EXERCISE OBJECTIVE ▸ Search the lines of the records for the word "challenge", and copy every line that has it.

══ RECORDED DATA

/-- EVT beyond its registers: routing entries (R490). -/
structure Evt where
  route : Tab (BitVec 9)
deriving DecidableEq, Repr

def Evt.reset : Evt := ⟨[]⟩

/-- A master's session (R433 to R435). -/
structure Session where
  /-- 0 none, 1 MAINT, 2 ADMIN, 3 OWNER -/
  role : Nat
  part : Nat
  expert : Bool
  /-- Meridian of the master's last write -/
  lastWr : Nat
  /-- the challenge of SESS_CHAL, and whether an OPEN has used it (R434) -/
  chal : Option (BitVec 128)
  chalUsed : Bool
deriving DecidableEq, Repr

def Session.reset : Session := ⟨0, 0, false, 0, none, false⟩

/-- A role's verifier, held in flash under the slot identity (R436). -/
structure RoleRec where
  present : Bool
  expertOk : Bool
  pwGen : Nat
  iter : Nat
  salt : BitVec 128
  v : BitVec 256
deriving DecidableEq, Repr

def RoleRec.reset : RoleRec := ⟨false, false, 0, 0, 0, 0⟩

/-- An action that takes effect only after its change-log entry has reached flash (R449). -/
inductive PendAct where
  | forceSet (p idx : Nat) (v : BitVec 16)
  | forceClear (p idx : Nat)
  | forceClearAll (p : Nat)
  | pwChange (role part : Nat) (salt : BitVec 128) (iter : Nat) (v : BitVec 256)
  | keyLoad (owner slot : Nat) (key : BitVec 128) (epoch start retire : Nat)
  | keyErase (owner slot : Nat)
  | keySetRetire (owner slot retire : Nat)
  | trim (ch : Nat) (off : Int) (z : Nat) (g : Int) (button : Bool)
  | inject (page : Nat)
  | vgAck (k : Nat)
  /-- a live edit of the map: the ID, the descriptor written, and INV (R155) -/
  | mapEdit (id : Nat) (d : Csw) (inv : Bool)
  /-- the switch of a checked image (R442, R445) -/
  | commit
deriving DecidableEq, Repr

/-- Configuration, sessions and the change log beyond their registers. -/
structure Cfg where
  sess : Tab Session
  roles : Tab RoleRec
  /-- failed OPENs: key master·64 + role·16 + part, Meridian times newest first (R435) -/
  fails : Tab (List Nat)
  lockUntil : Tab Nat
  /-- entries waiting for flash with the action each guards, oldest first (R449) -/
  queue : List (List Byte × PendAct)
  clogSeq : Nat
  /-- flash copy in force (R442) and whether an image is in force -/
  copy : Nat
  inForce : Bool
  staging : Bool
  commitReq : Bool
  /-- the staged image has passed its check (R442) -/
  checked : Bool
  /-- this member's yes: Meridian of it; it votes no (R445) -/
  yesAt : Option Nat
  noVote : Bool
  /-- votes the coordinator has collected: slot identity, vote, ARG64 (R445) -/
  votes : List (Nat × Nat × Nat)
  /-- switch time T of the set (R445) -/
  switchT : Option Nat
  /-- the other flash copy is still to be overwritten (R442) -/
  settle : Bool
  /-- bits [31:0] of the fabric section hash of the staged image, once it has passed its check (R446) -/
  stagedFab : Option Nat
  /-- first 16 bytes of the hash of the staged image, once it has passed its check; the entry of its switch is in flash (R449) -/
  stagedHash : Nat
  logged : Bool
  /-- an ALM_REQ being answered: the asker's slot identity and the next offset (R447) -/
  almSend : Option (Nat × Nat)
  /-- an image being received by ALM_DATA: bytes applied in order so far, and its length (R447) -/
  almNext : Nat
  almLen : Nat
  /-- next offset of the image in force on its way to the buddy, which keeps it (R447; log 150) -/
  almOwn : Option Nat
  /-- service challenge; 0 = none (R437) -/
  svcChal : BitVec 128
  /-- pages whose block the committed configuration uses (R31, R32) -/
  used : List Nat
  /-- entries of the change log before this SEQ are unchained (R449) -/
  unchainedBefore : Nat
  /-- TRIM_OFF and TRIM_GAIN of the trims accepted since the module got its slot identity, held in flash (R311) -/
  trims : Tab (Option (Word × Word))
deriving DecidableEq, Repr
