/-- An event of the Logbook itself: host event, and a P3 record where its routing has LOG = 1 (R489, R490). -/
def State.logEvent (s : State) (n data : Nat) : State :=
  (s.event n).when ((s.route n).getLsbD 8) fun x =>
    x.logOpen State.logPut ⟨x.now, n, 0, 3, none, false, 1, 0, BitVec.ofNat 64 data⟩

/-- Release `k` slots: a record the stream has not sent is skipped (R485, R487). -/
def State.logRelease : Nat → State → State
  | 0, s => s
  | k + 1, s =>
    let slot := s.log.rel
    let streamed := s.bit rLog_LOG_CFG 3 && decide (s.fld rLog_STREAM_RP 0 17 = slot)
    let prio := natBits (Mem.byte s.mem.logm (32 * slot + 15)).toNat 0 2
    let s1 := if streamed then s.setFld rLog_STREAM_RP 0 17 ((slot + 1) % s.logN) else s
    let s2 := if streamed && decide (prio ≤ s.fld rLog_LOG_CFG 4 2) then
        (s1.raise0 92).logEvent 1070 (Mem.w32 s.mem.logm (32 * slot + 8)).toNat else s1
    State.logRelease k (s2.modLog fun l => { l with fill := l.fill - 1, rel := (slot + 1) % s.logN })

/-- Release what every holding consumer has passed; a pointer whose consumer is off stands at WP. -/
def State.logTidy (s : State) : State :=
  let wp := s.fld rLog_WP 0 17
  let s1 := s.when (!s.bit rLog_LOG_CFG 0) fun x => x.setFld rLog_SPILL_RP 0 17 wp
  let s2 := s1.when (!s.bit rLog_LOG_CFG 3) fun x => x.setFld rLog_STREAM_RP 0 17 wp
  s2.logRelease (s2.log.fill - s2.logWanted)

/-- Commit a record (R484, R485, R489). -/
def State.logCommit (s : State) (r : LogRec) : State :=
  let s1 := (s.logPut r).logTidy
  let s2 := s1.when (s.logFree ≠ s1.logFree && s1.logFree = 3 * s1.logN / 8) fun x => x.logEvent 1068 0
  s2.when (s.bit rLog_LOG_CFG 0 && s.logPend (s.fld rLog_SPILL_RP 0 17) = s.logN / 2
    && s1.logPend (s1.fld rLog_SPILL_RP 0 17) = s.logN / 2 + 1) fun x => x.logEvent 1069 0

/-- A record: P1 is committed at once, the others are coalesced (R483). -/
def State.logAdd (s : State) (r : LogRec) : State :=
  if r.prio = 1 then s.logCommit r else s.logOpen State.logCommit r

/-- Commit every open record (R483). -/
def State.logFlush (s : State) : State :=
  s.log.coal.foldl State.logCommit (s.modLog fun g => { g with coal := [] })

/-- Operational events logged at P1 whatever their routing (R489). -/
def eventIsP1 (n : Nat) : Bool :=
  n = 1024 || n = 1025 || n = 1030 || (1032 ≤ n && n ≤ 1063) || n = 1072 || n = 1075

/-- An operational event: host event, and Logbook record at P1 or P3 (R489, R490). -/
def State.opEvent (s : State) (n : Nat) (part : Option Nat) (data : Nat) : State :=
  let s1 := s.event n
  let r : LogRec := ⟨s.now, n, 0, if eventIsP1 n then 1 else 3, part, false, 1, 0, BitVec.ofNat 64 data⟩
  if eventIsP1 n || (s.route n).getLsbD 8 then s1.logAdd r else s1

/-! The change log (R448, R449) -/

/-- The device's image hash in force, first 16 bytes as a number, byte 0 least significant. -/
def State.imgHash16 (s : State) : Nat :=
  (s.rd (rCfg_IMG_HASH 0)).toNat + 2 ^ 32 * (s.rd (rCfg_IMG_HASH 1)).toNat + 2 ^ 64 * (s.rd (rCfg_IMG_HASH 2)).toNat
    + 2 ^ 96 * (s.rd (rCfg_IMG_HASH 3)).toNat

/-- The bytes of a 256-bit hash, first byte first. -/
def hashBytes (h : BitVec 256) : List Byte := natBe 32 h.toNat

/-- Bytes 4 to 51 of an entry: everything but SEQ and LINK. -/
def clogBody (s : State) (role part master result action target : Nat) (detail : List Byte) : List Byte :=
  natLe 8 s.now ++ natLe 1 role ++ natLe 1 part ++ natLe 1 master ++ natLe 1 result ++ natLe 2 action ++ natLe 2 target
    ++ natLe 16 s.imgHash16 ++ (detail ++ List.replicate 16 (0 : Byte)).take 16

/-- An entry reaches flash: it takes its SEQ and its LINK to the entry before it (R448). -/
def State.clogWrite (s : State) (body : List Byte) : State :=
  let seq := s.cfg.clogSeq + 1
  let prev := Mem.bytes s.mem.clog (64 * (s.cfg.clogSeq % 4096)) 64
  let entry := natLe 4 seq ++ body ++ (hashBytes (Config.sha256 prev)).take 12
  let s1 := s.modMem fun m => { m with clog := Mem.write m.clog (64 * (seq % 4096)) entry }
  (s1.modCfg fun c => { c with clogSeq := seq }).wrN rCfg_CLOG_HEAD seq

/-- A master's session (R433). -/
def State.sess (s : State) (m : Master) : Session := Tab.get (fun _ => Session.reset) s.cfg.sess (masterNum m)
def State.modSess (s : State) (m : Master) (f : Session → Session) : State :=
  s.modCfg fun c => { c with sess := Tab.modify (fun _ => Session.reset) c.sess (masterNum m) f }

/-- ROLE byte of a change-log entry for a master (R448). -/
def State.clogRole (s : State) (m : Master) : Nat := (s.sess m).role

/-- An entry written without guarding an action: refusals, failed sessions and what R449 does not name. -/
def State.clogNote (s : State) (role part master result action target : Nat) (detail : List Byte) : State :=
  s.clogWrite (clogBody s role part master result action target detail)

/-- An action waits for its entry to reach flash (R449). -/
def State.clogGuard (s : State) (role part master action target : Nat) (detail : List Byte) (a : PendAct) : State :=
  s.modCfg fun c => { c with queue := c.queue ++ [(clogBody s role part master 0 action target detail, a)] }

/-- A gated block wakes for work (R32, R102). -/
def State.wakePage (s : State) (pg : Nat) : State := s.setFld (rPg_PM_STAT pg) 0 2 0
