def execSlotStart (n : Fin 4) (e : Fin 64) (ecc : EccFind) (s : State) : Host.Outcome State Fault Refusal :=
  done (s.slotStart n.val e.val ecc)

/-! END (R92, R126, R165, R172, R181) -/

/-- Does END leave the partition's words unwritten: suspended for want of quorum (R370)? -/
def State.suspendedAt (s : State) (p : Nat) : Bool := (s.part p).suspended && s.eng.noQuorum

/-- Make one staged item visible (R116, R117). -/
def State.publish (p : Nat) (s : State) : Staged → State
  | .store idx w =>
    if s.suspendedAt p || s.forced idx then s
    else if s.dbgFault p then s.devWrite idx 0 .fault
    else s.imgWr (8 * idx) w
  | .var k w => s.imgBytes (s.varAt p k) (natLe 8 w.toNat)
  | .timer t b => s.imgBytes (s.tmrAt p t) b
  | .fb i b => s.imgBytes (s.fbAt p i) b
  | .raise k h => s.raise (960 + 4 * p + k) 0 h
  | .arm ch t =>
    (s.wr64 (rCh_ARM_LO ch) t).modEng fun e => { e with armWr := Tab.set (fun _ => 0) e.armWr ch (s.now + 1) }
  | .lockout i f d entered =>
    s.opEvent (1048 + p) (some p) (i + 2 ^ 16 * f + 2 ^ 24 * d + 2 ^ 40 * b2n entered)
  | .fnTaken i => s.modPart p fun x => { x with fnReset := x.fnReset.filter (·.1 ≠ i) }

/-- The lines of a window that differ between two memories: offset and the new 64 bytes (R181). -/
def changedLines (old new : Mem) (base size : Nat) : List (Nat × List Byte) :=
  (List.range (size / 64)).filterMap fun i =>
    let b := Mem.bytes new (base + 64 * i) 64
    if Mem.bytes old (base + 64 * i) 64 = b then none else some (64 * i, b)

/-- The bytes of a mirror set (R181). -/
def mirrorSet (p gen : Nat) (record : List Byte) (lines : List (Nat × List Byte)) : List Byte :=
  let body := natLe 4 (p + 0x100 + 2 ^ 16 * lines.length) ++ natLe 4 gen ++ record
    ++ lines.flatMap fun l => natLe 4 l.1 ++ l.2
  body ++ natLe 4 (crc32c body).toNat

/-- Ephemeris offset and size of the outgoing area of a half, and offset of its incoming area, which has 1 MB (R170). -/
def mirOutAt (half : Nat) : Nat := 0x200000 * half + 0x8000
def mirOutSize : Nat := 0xF8000
def mirInAt (half : Nat) : Nat := 0x200000 * half + 0x100000

/-- Where the next set of `n` bytes goes in the outgoing area of a half: behind the sets not yet sent, at the start where it would not
fit there (log 17). -/
def State.mirNext (s : State) (half n : Nat) : Nat :=
  let a := s.eng.mirOut.foldl (fun a x => if x.gen % 2 = half && x.resync.isNone then x.at_ + (x.len + 7) / 8 * 8 else a) 0
  if a + n ≤ mirOutSize then a else 0

/-- Write a mirror set to the outgoing area; MIR_TX_PEAK (R181). A set longer than the area, which R182 keeps from any commit, ends
with it. -/
def State.mirrorWrite (s : State) (p gen : Nat) (bs : List Byte) : State :=
  let a := s.mirNext (gen % 2) bs.length
  let s1 := (s.ephWrite (mirOutAt (gen % 2) + a) (bs.take mirOutSize)).modEng fun e => { e with
    mirOut := e.mirOut ++ [⟨p, gen, a, bs.length, 0, none⟩]
    mirTx := e.mirTx + bs.length }
  if s1.fld rEph_MIR_TX_PEAK 0 18 < s1.eng.mirTx then s1.setFld rEph_MIR_TX_PEAK 0 18 (min s1.eng.mirTx (2 ^ 18 - 1)) else s1

/-- A slot ends with END: checkpoint, staged stores visible together, mirror set, swap latch (R165, R172, R140). -/
def State.endSlotGood (s : State) (u : Nat) (f : Bool) : State :=
  let c := s.core u
  let p := c.part
  let n := pairOf u
  let gen := ((s.part p).gen + 1) % 2 ^ 32
  let swap := c.swapReq || (s.part p).swapPend
  let s1 := s.ckptWrite p gen c.stime c.ssf c.ctx f swap
  let s2 := s1.modPart p fun x => { x with
    ctx := c.ctx, first := false, takeover := false, abandoned := false, swapPend := swap
    swapBad := x.swapBad || (c.swapReq && c.swapStaged) }
  let s3 := c.staged.foldl (State.publish p) s2
  let s4 := (((s3.modPart p fun x => { x with suspended := x.suspended && s3.eng.noQuorum }).setBit (rPart_PT_MODE p) 3 f).setFld
    (rPart_LAST_END p) 0 16 c.ssf).setBit (rPart_PGM_STAT p) 1 swap
  let s5 := if s.bit (rPart_PT_CFG p) 1 then
      s4.mirrorWrite p gen (mirrorSet p gen (ctxRecord p (gen % 2) gen c.stime c.ssf c.ctx f swap)
        (changedLines s.mem.img s4.mem.img (s.winBase p) (s.winSize p))) else s4
  let s6 := if c.reexec then
      let d := min (s5.now - c.detected) 65535
      let y := ((s5.bump (rPair_RECOV_CNT n)).wrN (rPair_RECOV_LAST n) d).rePair n
      if y.fld (rPair_RECOV_MAX n) 0 16 < d then y.setFld (rPair_RECOV_MAX n) 0 16 d else y
    else s5
  s6.slotOver u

════

WRITTEN RESPONSE ▸
  /-- the challenge of SESS_CHAL, and whether an OPEN has used it (R434) -/
  /-- service challenge; 0 = none (R437) -/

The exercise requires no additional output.